“According to the National
Alliance on Mental Illness (NAMI), approximately 50 percent of individuals with
severe mental health disorders are affected by substance abuse. NAMI also
estimates that 29 percent of all people diagnosed as mentally ill abuse alcohol
or other drugs.
Each disorder has its own unique
symptoms that can impair one’s ability to function and often interact with each
other. For example, when mental health disorders are left untreated, substance
abuse is likely to increase. One may try to self-medicate with substances to
reduce mental health symptoms. One may also increase substance use as a result
of stress and inability to cope with issues or situations.” (Click here
to
read the complete article)
It is not uncommon for people suffering from a mental
illness to abuse alcohol or other drugs.
This behavior is called “self-medicating”. The point of using (whether conscious or subconscious)

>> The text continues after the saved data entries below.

/-- The result of one entry. Recovery mode reads the objects of 1000-10FF and 1200-12FF (R513). -/
def readResult (s : State) (sess level : Nat) (e : ReadEntry) : List Byte :=
  let barred := s.recovery && !(e.addr / 65536 == 0x10 || e.addr / 65536 == 0x12)
  let fail := fun (n : Nak) => beBytes 1 n.code ++ [0, 0, 0]
  if barred then fail .state
  else
    match s.readValue sess level e.addr e.sel with
    | .error n => fail n
    | .ok (t, b) =>
      if t = .octets ∧ 1024 < b.length then fail .type
      else if (s.chunkBad sess e.addr e.sel 0 b.length).isSome then fail .memory
      else [0] ++ beBytes 1 (typeCode t) ++ beBytes 2 b.length ++ pad4 b

/-- Bytes of a frame on a control port beside the Exvan body: Ethernet, IP, UDP, Exvan header and tag, FCS. -/
def frameOverhead (ip : List Byte) : Nat := 14 + (if mappedV4 ip then 20 else 40) + 8 + 24 + 16 + 4

/-- Whether an answer of `n` bytes exceeds MAX_FRAME of the sending port (R402, R467, R469): that of the request's address set, or of set 0
where no frame has told it (log entry 55). A UART has no such limit. -/
def State.tooLong (s : State) (sess req n : Nat) : Bool :=
  match s.session sess with
  | none => false
  | some (_, x) =>
    let o := (s.peerOf sess req).getD { uart := x.uart, ip := x.ip }
    !o.uart && decide (s.objN Obj.MAX_FRAME (s.txPort (s.setOf o.port)) < n + frameOverhead o.ip)

def readNow (s : State) (sess req level : Nat) (entries : List ReadEntry) : State :=
  let body := (entries.map (readResult s sess level)).flatten
  if entries.isEmpty ∨ 64 < entries.length then answer s sess req 0 0 (.nak .format 0 0)
  else if s.tooLong sess req body.length ∨ 8192 < body.length then answer s sess req 0 0 (.nak .full 0 0)
  else answer s sess req 0 0 (.ack body)

/-- READ. -/
def execRead (sess req : Nat) (entries : List ReadEntry) (s : State) :=
  finish s (request s sess req .object (.read sess req entries) fun s level => readNow s sess req level entries)

/-! ### BLOCK_READ (R469) -/

/-- A chunk that memory cannot give: of RING_DATA, DETAIL tells the byte offset. -/
def badChunk (s : State) (sess req addr at_ : Nat) : State :=
  answer s sess req 0 0 (.nak .memory 0 (if addr = Obj.RING_DATA then at_ else 0))

def blockReadNow (s : State) (sess req level addr sel offset count : Nat) : State :=
  if count = 0 ∨ 8192 < count then answer s sess req 0 0 (.nak .format 0 0)
  else
    match s.readValue sess level addr sel with
    | .error n => answer s sess req 0 0 (.nak n 0 0)
    | .ok (_, b) =>
      let part := slice b offset count
      if b.length < offset ∨ s.tooLong sess req (4 + part.length) then answer s sess req 0 0 (.nak .range 0 0)
      else
        match s.chunkBad sess addr sel offset part.length with
        | some at_ => badChunk s sess req addr at_
        | none => answerFrom 6 true s sess req 0 0 (.ack (beBytes 4 b.length ++ part))

/-- BLOCK_READ. -/
def execBlockRead (sess req addr sel offset count : Nat) (s : State) :=
  finish s (request s sess req .object (.blockRead sess req addr sel offset count) fun s level =>
    unlessRecovery sess req (fun s => blockReadNow s sess req level addr sel offset count) s)

/-! ### BLOCK_WRITE (R470) -/

/-- Whether TOTAL is one the object allows: its length where that is fixed, and at most the buffer. -/
def totalOk (addr total : Nat) : Bool :=
  decide (total ≤ 524288) &&
    match objDef addr with
    | some d => if d.type = .octets then (d.lo ≠ d.hi || decide ((total : Int) = d.hi)) else total == typeSize d.type
    | none => true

is to lessen the pain. Alcohol is more
commonly abused because it is socially acceptable in most places. And depending on where you live, getting
drunk is not such a big deal either.
For me, I had definite problems handling alcohol. In college, I drank, drank more, and then
more. I must have known that I had some
sort of problem because I decided to give it up entirely for one year. After the year was over, I drank a little, then
more, than more frequently. Then, before
I knew it, I was back to where I was before I gave up drinking. Admitting it now, I can see I was close to
being an alcoholic.
Diagnosable alcoholism is (but not limited to): getting drunk three or more times a
week, drinking alone, drinking to escape feelings or situations, pursuing
drunkenness over enjoying the taste. In addition,
this behavior has to continue for a lengthened period of time.

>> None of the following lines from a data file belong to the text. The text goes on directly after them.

/-- Hold states and safe pages (R217 to R219, R221). A NORMAL bank that has accepted no keep-alive for 64 scans is HOLDING, its codes
kept; after HOLD_TIMEOUT it is SAFE, the limiter target of each of its channels being that channel's safe code. A fixed ramp that has
reached its code ends there. SAFE_STORE and SAFE_REVERT begin the store of a page of the next generation, to be answered at its
completion, where its heaters fit the budget, and are refused BUDGET where they do not and STATE while flash writes are barred. The keep-alive of
the ACTIVE lobe, which every SCAN_BOUNDARY sends (`scanClose`), returns each HOLDING or SAFE bank whose gate takes its claim to NORMAL; a bank
that comes back from SAFE, no safe transition being commanded, keeps the codes it then holds.
What a SAFE_STORE writes for channels with nothing staged is the model's choice (log entry 29). -/
def Obligations.SafeValues : Prop :=
  (∀ (b l : Nat) (s : State), s.active = some l → s.lobes.gateBase ≤ (s.lobe l).claim → b ∉ s.shutBanks (s.lobe l).claim →
    msorted s.drv.banks = true → (s.bank b).hold ≠ .normal → b < 3874 →
    ((keepAlive s).bank b).hold = .normal ∧ (keepAlive s).drv.keepScan = some s.scan ∧ (keepAlive s).lastKeepOf b = some s.scan ∧
      ((s.bank b).hold = .safe → (s.bank b).commanded = false →
        ∀ i < 32, ((keepAlive s).chan (chanOf b i)).out = s.limiterOut (chanOf b i) ∧
          ((keepAlive s).chan (chanOf b i)).target = s.limiterOut (chanOf b i) ∧
          ((keepAlive s).chan (chanOf b i)).motion = none)) ∧
  (∀ (b l : Nat) (s : State), s.active = some l → b ∈ s.shutBanks (s.lobe l).claim →
    (keepAlive s).bank b = (if s.lobes.gateBase ≤ (s.lobe l).claim ∧ (s.bank b).lastKeep = none
      then { s.bank b with lastKeep := some s.drv.keepScan } else s.bank b)) ∧
  (∀ (b k : Nat) (s : State), s.lastKeepOf b = some k → k + 64 ≤ s.scan → (s.bank b).hold = .normal → b < 3874 →
    ∃ t, exec (.bankHolding b) s = .next t ∧ (t.bank b).hold = .holding ∧ (t.bank b).holdTick = s.tick ∧
      t.drv.chans = s.drv.chans ∧ Frame [.ex, .drv] s t) ∧
  (∀ (b k : Nat) (s : State), s.lastKeepOf b = some k → s.elapsed (256 * k) (1000 * s.objN Obj.HOLD_TIMEOUT 0) = true →
    (s.bank b).hold ≠ .safe → b < 3874 →
    ∃ t, exec (.driveSafe b) s = .next t ∧ (t.bank b).hold = .safe ∧ (t.bank b).safeStart = some s.tick ∧
      (∀ l < 32, (t.chan (chanOf b l)).target = s.safeCode (chanOf b l))) ∧
  (∀ (u start from_ goal num den : Nat) (s : State), (s.chan u).motion = some (.ramp start from_ goal num den) →
    s.limiterOut u = goal → (s.bank (bankOf u)).hold ≠ .holding →
    ∃ t, exec (.safeTransitionEnd u) s = .next t ∧ (t.chan u).out = goal ∧ (t.chan u).motion = none ∧
      (∀ v, v ≠ u → t.chan v = s.chan v) ∧ Frame [.ex, .drv] s t) ∧
  (∀ (sess : Nat) (p : SafePage) (s : State), s.accepts sess Obj.SAFE_STORE 0 1 = true → s.flashBusy = false → s.flashOk = true →
    s.stagedOf Obj.SAFE_CODE = [] → s.stagedOf Obj.SAFE_SPAN = [] → s.steady.frozen = false → s.steady.upsets = [] →
    p = s.fillPage { s.pageNow with gen := (s.pageNow.gen + 1) % 0x100000000 } →
    ∃ t, exec (.safeStore sess) s = .next t ∧
      if (s.pageHeat p : Int) ≤ 1000 * s.steady.budget * unitScale then
        t.storing .safePage ∧ t.dev.page = some p ∧ (∃ o ∈ t.ex.owed, o.kind = .safeStore ∧ o.sess = sess)
      else t.answered sess 0 Obj.SAFE_STORE 0 (.nak .budget 0 0) ∧ t.dev = s.dev) ∧
  (∀ (sess : Nat) (s : State), s.accepts sess Obj.SAFE_STORE 0 1 = true → s.flashBusy = false → s.flashOk = false →
    ∃ t, exec (.safeStore sess) s = .next t ∧ t.answered sess 0 Obj.SAFE_STORE 0 (.nak .state 0 0) ∧ Frame [.ex] s t) ∧
  (∀ (sess : Nat) (p : SafePage) (s : State), s.accepts sess Obj.SAFE_REVERT 0 1 = true → s.flashBusy = false → s.flashOk = true →
    s.steady.frozen = false → s.steady.upsets = [] →
    p = s.fillPage { gen := (s.pageNow.gen + 1) % 0x100000000, calGen := s.pageNow.calGen,
                     codes := s.pageNow.codes.filter fun e => decide (122880 ≤ e.1 ∧ e.1 < 123904) } →
    ∃ t, exec (.safeRevert sess) s = .next t ∧
      if (s.pageHeat p : Int) ≤ 1000 * s.steady.budget * unitScale then
        t.storing .safePage ∧ t.dev.page = some p ∧ (∃ o ∈ t.ex.owed, o.kind = .safeStore ∧ o.sess = sess)
      else t.answered sess 0 Obj.SAFE_REVERT 0 (.nak .budget 0 0) ∧ t.dev = s.dev)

Alcoholism also has the potentiality to run in the family –
it’s hereditary.
So, considering all these things, Katniss, the odds are not in my favor.
I’ve been thinking ’bout
drinking lately because I’ve been having weird dreams about alcohol. I dreamt I had a glass of red wine the other
night. It scared me and enticed me at
the same time.
I was determined not to drink while taking the
anti-depressant medication (click here to read more) because I wanted to get better
and certain things, like alcohol would inhibit the effectiveness of the medication. I have been off the meds for a few months and I am doing
OK. Soooo…..
Now, I have my days, but I am so much better than I was
about a year a half ago. Would alcohol
still affect me the same way it did when I was severely depressed? I am more equipped to handle my moods since receiving
treatment. I am sure I could handle
having a glass of wine every once in a while, right?
Well, I don’t know.
If I admit that I am not an alcoholic, that the alcohol only
made depressive moods worse and was not the cause of my depression, then I
might have a "pro" case.
Yet, if I admit that I was an alcoholic, then even if my
depression is better, I still should not drink at all.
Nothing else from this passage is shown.